3 ways business owners can prevent friendly fraud
Friendly fraud is on the increase as online shopping becomes more popular. Read our guide on what it means and how to help prevent it – or call Unique ID:321148/08000294864* to find out how our solutions and services can best support your business.
Friendly fraud, or first-party fraud, happens when a customer makes an online purchase for a product or service using their credit card, but later contacts the credit card issuer to dispute the charge.
Confusion over things like the status of an order or how the refund process works can cause customers to raise a dispute with their issuer
Friendly fraud differs from traditional third-party fraud, which involves someone using another person’s details to make a fraudulent transaction. In fact, in many cases friendly fraud claims may be made for genuine reasons and can be caused by several different factors.

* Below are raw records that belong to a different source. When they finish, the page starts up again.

/-- R80: a LOST expiry on a bed in use. -/
theorem lostExpiry_edits {wasOk : Bool} (ho : s.isClosed = false) (hv : (s.bed b).state ≠ .vacant) : Plant.Edits b
    { bed := fun r => { r with flags := { r.flags with lost := true, gap := r.flags.gap || wasOk } }
      heat := fun h => { h.turnOff with lastOrder := ⟨.off, 0⟩ }
      intake := fun r => { r with state := .lost }
      line := fun l => if (s.heat b).lastOrder = ⟨.off, 0⟩ then l else l.put ⟨.off, 0⟩
      piece := Piece.cureHeld } s (lostExpiry s b wasOk) := by
  unfold lostExpiry
  dsimp only
  rw [if_neg hv]
  simp only [lostFlags_eq]
  have hlatched := (Plant.Edits.updIntake hb s (fun r => { r with state := .lost })).trans
    (.latchBed hb _ fun f => { f with lost := true, gap := f.gap || wasOk })
  exact (hlatched.trans (forceOff_edits hb _ ho)).trans (holdCure_edits _)

/-- R79: a GAP expiry writes the sample state, and the flag of a bed in use. -/
theorem gapExpiry_edits (s : Plant) : Plant.Edits b
    { bed := fun r => { r with flags := { r.flags with gap := r.flags.gap || decide ((s.bed b).state ≠ .vacant) } }
      intake := fun r => { r with state := .gap } } s (gapExpiry s b) := by
  have hgap := Plant.Edits.updIntake hb s (fun r => { r with state := .gap })
  by_cases hv : (s.bed b).state = .vacant
  · rw [gapExpiry_vacant hv]
    simp only [hv, ne_eq, not_true_eq_false, decide_false, Bool.or_false]
    exact hgap
  · rw [gapExpiry_inUse hv]
    simp only [hv, ne_eq, not_false_eq_true, decide_true, Bool.or_true]
    exact hgap.trans (.latchBed hb _ BedFlags.latchGap)

end

/-- R76: the pieces on the bed take the edit, and the others none. -/
theorem Plant.Edits.pieces {b : Nat} {e : BedEdit} {s t : Plant} (h : Plant.Edits b e s t) (slot : Nat) (q : Piece)
    (hq : s.yard.pieceAt slot = some q) :
    ((∃ i k, i < 8 ∧ (s.bed b).at i = some k ∧ k.slot = slot) → t.yard.pieceAt slot = some (e.piece q))
      ∧ ((∀ i k, i < 8 → (s.bed b).at i = some k → k.slot ≠ slot) → t.yard.pieceAt slot = some q) := by
  refine ⟨fun hon => ?_, fun hoff => (h.offBed slot (BedRecord.not_carries hoff)).trans hq⟩
  rw [h.onBed slot hon, hq]
  rfl

/-- Settles O34: a row whose event is not due rests; a due one counts the minute and makes the expiry's edit. -/
theorem expiriesFollowTheGapCount : Obligations.ExpiriesFollowTheGapCount := by
  intro b s ho
  have hb : b.val < 12 := b.isLt
  have hcounted : Plant.Edits b _ s.plant (intakeCounted s.plant b) := .updIntake hb s.plant _
  refine ⟨fun hrest => ?_, fun hst hlo hhi => ?_, fun hrest => ?_, fun hst hcount => ?_⟩
  · refine congrArg Host.Outcome.next (State.timerRow_rests fun hdue => ?_)
    obtain ⟨hst, hlo, hhi⟩ := (gapDue_iff ho).1 hdue
    rcases hrest with hne | hbelow | habove
    · exact hne hst
    · exact Nat.not_lt.mpr hlo hbelow
    · exact Nat.not_le.mpr hhi habove
  · have hedits := hcounted.trans (gapExpiry_edits hb _)
    rw [← intakeTick_gap hst hlo hhi] at hedits
    have hbed : (intakeTick s.plant b).bed b = { s.plant.bed b with
        flags := { (s.plant.bed b).flags with
          gap := (s.plant.bed b).flags.gap || decide ((s.plant.bed b).state ≠ .vacant) } } := hedits.bed
    refine ⟨_, congrArg Host.Outcome.next (State.timerRow_fires ((gapDue_iff ho).2 ⟨hst, hlo, hhi⟩)), hedits.intake,
      fun hv => ?_, fun hv => ?_, fun i hi => ?_, ?_⟩
    · rw [hbed, decide_eq_false (not_not.mpr hv), Bool.or_false]
    · rw [hbed, decide_eq_true hv, Bool.or_true]
    · obtain ⟨hbed, -, -, hintake⟩ := hedits.others i (Fin.val_ne_of_ne hi)
      exact ⟨hbed, hintake⟩
    · rw [intakeTick_gap hst hlo hhi]
      exact congrArg (fun p : Plant => { p with intake := s.plant.intake }) (gapExpiry_rest (intakeCounted s.plant b) b)
  · refine congrArg Host.Outcome.next (State.timerRow_rests fun hdue => ?_)
    obtain ⟨hst, hcount⟩ := (lostDue_iff ho).1 hdue
    exact hrest.elim hst (Nat.not_lt.mpr hcount)
  · refine ⟨_, congrArg Host.Outcome.next (State.timerRow_fires ((lostDue_iff ho).2 ⟨hst, hcount⟩)), ?_⟩
    rw [intakeTick_lost hst hcount]
    by_cases hv : (s.plant.bed b).state = .vacant
    · rw [lostExpiry_vacant (s := intakeCounted s.plant b) hv]
      have hedits := hcounted.trans (.updIntake hb _ fun r => { r with state := .lost })
      refine ⟨hedits.intake, fun _ => ⟨rfl, rfl, rfl, rfl⟩, fun h => absurd hv h, fun i hi => ?_, rfl, rfl, rfl, rfl⟩
      obtain ⟨hbed, hheat, hline, hintake⟩ := hedits.others i (Fin.val_ne_of_ne hi)
      exact ⟨hbed, hintake, hheat, hline⟩
    · have hedits := hcounted.trans (lostExpiry_edits (wasOk := decide ((s.plant.intakeOf b).state = .ok)) hb ho hv)
      refine ⟨hedits.intake, fun h => absurd h hv, fun _ => ⟨hedits.bed, hedits.heat, hedits.line, hedits.pieces⟩,
        fun i hi => ?_, hedits.yard, hedits.works, hedits.classes, hedits.markMap⟩
      obtain ⟨hbed, hheat, hline, hintake⟩ := hedits.others i (Fin.val_ne_of_ne hi)
      exact ⟨hbed, hintake, hheat, hline⟩

/-! ## An accepted SAMPLE (R67 to R77) -/

/-- R71: the bed states in which a sample earns its credit. -/
theorem BedState.credited_iff (st : BedState) :
    st.credited = true ↔ st = .cast ∨ st = .curing ∨ st = .released ∨ st = .stripping := by
  cases st <;> simp [BedState.credited]

/-- R68, R69: what an OPEN works accepts. -/
theorem sampleAccepted_iff {s : Plant} {b seq status : Nat} {t : Int} (ho : s.isClosed = false) :
    sampleAccepted s b seq t status = true
      ↔ -80 ≤ t ∧ t ≤ 190 ∧ status ≤ 1 ∧ (s.intakeOf b).lastSeq ≠ some seq := by
  simp [sampleAccepted, ho, and_assoc]

/-- R70: the edits of an accepted sample before its order is sent. -/
def sampleEdit (s : Plant) (b seq : Nat) (t : Int) (status : Nat) (hot earns : Bool) : BedEdit where
  bed r :=
    { r with
      maturity := if earns then s.credited b t else r.maturity
      flags :=
        { r.flags with
          overTemp := r.flags.overTemp || hot
          unitFault := r.flags.unitFault || decide (status = 1) } }
  heat h := if hot = true ∨ status = 1 then h.turnOff else h
  intake r := { r.sampled seq t s.works.clock with unitFault := decide (status = 1) }
  piece p :=
    { p with
      maturity := if earns then max p.maturity (s.credited b t) else p.maturity
      holds := { p.holds with cure := p.holds.cure || hot } }

/-- R75, R77: a heat forced OFF by both causes is forced OFF once. -/
theorem turnOff_causes (hot fault : Prop) [Decidable hot] [Decidable fault] (h : HeatRecord) :
    (if fault then (if hot then h.turnOff else h).turnOff else if hot then h.turnOff else h)
      = if hot ∨ fault then h.turnOff else h := by
  by_cases hhot : hot
  · simp only [hhot, if_true, true_or]
    exact ite_self _
  · simp only [hhot, if_false, false_or]

/-- R70: the accepted sample before its order is sent. -/
def sampled (s : Plant) (b seq : Nat) (t : Int) (status : Nat) : Plant :=
  unitStatus (overTemperature (creditBed (s.updIntake b (IntakeRecord.sampled seq t s.works.clock)) b t) b t) b status

section
variable {s : Plant} {b seq status : Nat} {t : Int}

/-- R70: the accepted sample with its order sent. -/
theorem takeSample_accepted (h : sampleAccepted s b seq t status = true) :
    takeSample s b seq t status = sendOrder (sampled s b seq t status) b := if_pos h

/-- R68, R69: a dropped message. -/
theorem takeSample_dropped (h : ¬sampleAccepted s b seq t status = true) : takeSample s b seq t status = s := if_neg h

variable {hot earns : Bool} (hb : b < 12) (hhot : hot = true ↔ (s.works.settings.maxTemp : Int) < t)
  (hearns : earns = (s.bed b).state.credited)
include hb hhot hearns
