/-- R180: a pick creation that makes nothing makes nothing either where tickets are restated. -/
theorem createPick_restated {k : Nat} (h : Yard.Restates y y') (hy : createPick e y k = y) : createPick e y' k = y' := by
  rw [createPick_eq] at hy ⊢
  rw [h.pickFind]
  cases hf : Machine.pickFind y k with
  | none => rfl
  | some f =>
    have hlen := pickMade_longer e y k f.1 f.2.1 f.2.2
    rw [hf] at hy
    have hy : pickMade e y k f.1 f.2.1 f.2.2 = y := hy
    rw [hy] at hlen
    exact absurd hlen (Nat.lt_irrefl _)

end

end Sys2Proof.Machine
end

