/-! ## The order of the steps (R143 to R147) -/

theorem fromYard_iff : t.fromYard = true ↔ t.piece ≠ none ∧ ∀ j, t.source ≠ some (.hook j) := by
  unfold Ticket.fromYard
  rw [Bool.and_eq_true, Option.isSome_iff_ne_none, Bool.not_eq_true', ← Bool.not_eq_true, Ticket.fromHook_iff, not_exists]

section
variable (ht : y.ticketAt slot = some t)
include ht

theorem examine_idle (h : idleCrane e y slot t = some k) : examine e y slot = (grant e y slot k t, true) := by
  unfold examine
  simp only [ht, h]

theorem examine_bound (h : idleCrane e y slot t = none) (hyard : ¬t.fromYard = true) : examine e y slot = (y, false) := by
  unfold examine
  simp only [ht, h, hyard]
  rfl

theorem examine_preempt (h : idleCrane e y slot t = none) (hyard : t.fromYard = true) (hp : preemptCrane e y t = some k) :
    examine e y slot = (preempt e y slot k t, true) := by
  unfold examine
  simp only [ht, h, hyard, if_true, hp]

theorem examine_yield (h : idleCrane e y slot t = none) (hyard : t.fromYard = true) (hp : preemptCrane e y t = none)
    (hk : yieldCrane e y t = some k) : examine e y slot
      = (makeYields e y slot k t, decide ((makeYields e y slot k t).moveQueue ≠ y.moveQueue)) := by
  unfold examine
  simp only [ht, h, hyard, if_true, hp, hk]

theorem examine_nothing (h : idleCrane e y slot t = none) (hyard : t.fromYard = true) (hp : preemptCrane e y t = none)
    (hk : yieldCrane e y t = none) : examine e y slot = (y, false) := by
  unfold examine
  simp only [ht, h, hyard, if_true, hp, hk]

end

end

end Sys2Proof.Machine
end

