-- ==== Sys2Proof/Syntax.lean ====
section
/-! DEFINITION. Syntax: the commands the block takes, one constructor per row of spec/opcode_table.json, and the
types of their operands. -/
namespace Sys2Proof

/-- Who writes a register or sends a command (`SYS_WERR.SRC`, R104): a host port, an Imzin command of a node, or the
module itself. -/
inductive Source where
  | hostA
  | hostB
  | imzin (node : Half)
  | chip
deriving DecidableEq, Repr

/-- What a successful initialisation finds of the eMMC: bus width and timing selected, BOOT_SIZE_MULT, and the sectors of
the user area (R83). -/
structure MmcInfo where
  bus4 : Bool
  hs : Bool
  bootMult : Byte
  cap : Word
deriving DecidableEq, Repr

/-- How the partner of a pair answers the copy that VERIFY sends it: no partner, its VERIFY succeeded, or it ended with a
result code and detail (R103). -/
inductive PartnerAnswer where
  | absent
  | accepted
  | refused (code : Byte) (detail : Half)
deriving DecidableEq, Repr

/-- The operation of a fabric request between regions (R47, R49). -/
inductive FabOp where
  /-- A read of a register or memory location. -/
  | read
  /-- A write of a register or memory location. -/
  | write (data : Word)
  /-- SEQ_QUERY of the requester's last applied sequence number (R50). -/
  | seqQuery
  /-- The push of an event record to the event router (R49). -/
  | event (src : BitVec 9) (payload : Word)
  /-- The push of a transition entry's 32 bytes to the recorder (R49, R262). -/
  | entry (bytes : List Byte)
  /-- The push of an Imzin command: its target node, whether that lies downstream, and the CMD's 64 bytes, in which IMZ puts
  the tag (R49, R340). -/
  | imzinCmd (node : Half) (down : Bool) (bytes : List Byte)
  /-- The push of CAN transmit requests, one bit for each buffer (R49). -/
  | canTx (mask : Word)
  /-- The push of a panel update request: rectangle, mode, tag, and whether it may be split (R49, R424). -/
  | panel (x y w h : Half) (mode : BitVec 4) (tag : Byte) (split : Bool)
  /-- A counter increment: one more entry lost to the recorder, of this transition time (R49, R398). -/
  | count (t : Ts)
  /-- The start of a call session: point address, category, start time in ticks (R49, R279). -/
  | callStart (addr : BitVec 23) (cat : BitVec 2) (start : Nat)
  /-- The step of a call session (R49, R287). -/
  | callStep (n : Fin 257)
  /-- The publication of a point's value and quality, with its scan number (R49). -/
  | publish (slot : Fin 80) (value : Word) (qual : BitVec 3) (scan : Word)
  /-- The copy of a point's state into an epoch, with the epoch's number (R49, R363). -/
  | epochCopy (slot : Fin 80) (epoch : Word)
  /-- A recipe swap request: its key, and whether the partner holds the same shadow (R49, R98). -/
  | swap (key : Byte) (same : Bool)
deriving DecidableEq, Repr

/-- A request of a block to a block in another region (R47, R50). -/
structure FabReq where
  /-- Block identifier of the requester (R37). -/
  requester : BitVec 6
  /-- Tag, unique among the requester's outstanding requests. -/
  tag : Byte
  /-- Block identifier of the target (R37). -/
  target : BitVec 6
  op : FabOp
  /-- Byte address for reads and writes. -/
  addr : BitVec 24
  /-- The point that the request serves, where it serves one (R51). -/
  point : Option (Fin 80)
deriving DecidableEq, Repr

This type of fraud has been on the increase in recent years as online shopping and card-not-present transactions have become increasingly common – statistics suggest that for e-commerce merchants, friendly fraud may now account for a higher percentage of fraud losses than traditional fraud1.
What causes friendly fraud, and what can business owners do to help prevent it? Here’s what you need to know.
Common causes of friendly fraud
Confusion over things like the status of an order or how the refund process works can cause customers to raise a dispute with their issuer. For example, if a customer experiences a delay in an order being delivered they may contact their issuer stating that they have not received the goods that they paid for. Another example is a customer who has already requested a refund from the merchant, but contacts their issuer to dispute the transaction because they haven’t yet received the funds back.
Family members using shared accounts can lead to purchases being made and then later disputed by the account owner. This is especially common where children or teenagers have access to an account and can make a purchase without the cardholder’s knowledge or approval at the time.
General financial pressures can cause customers to raise disputes for purchases that they have willingly made. Customers may change their mind after making a purchase, driven by a desire to recoup the funds that they have spent, and contact their issuer to do so.
What can I do to prevent friendly fraud?
As friendly fraud can often occur for genuine reasons, it’s impossible to prevent it completely. However, there are a number of steps that you can take as a business owner to help tackle the issue. Remember it’s also in your interest to resolve disputes and create positive outcomes for the customer where possible – this will help to make it more likely that the customer will return to you for repeat business.
1. Make sure you’re communicating clearly
- Increase the visibility of your T&Cs so that your customers understand their rights and what to expect
- Provide prompt email confirmations, package tracking, and delivery notifications
2. Be proactive in your customer service
- Make it easy for customers to get in contact and to request returns
- Communicate any delivery delays, and extend returns policies if necessary
3. Understand your customer
- Make sure your processes align with what your customers expect
- Look for patterns in buying habits so that you can spot unusual activity
- 1LexisNexis 2019 True Cost of Fraud Study, E-commerce/Retail Edition
- Statistic: Among e-commerce merchants, first-party fraud accounted for 39% of fraud losses and third-party fraud accounted for 36%.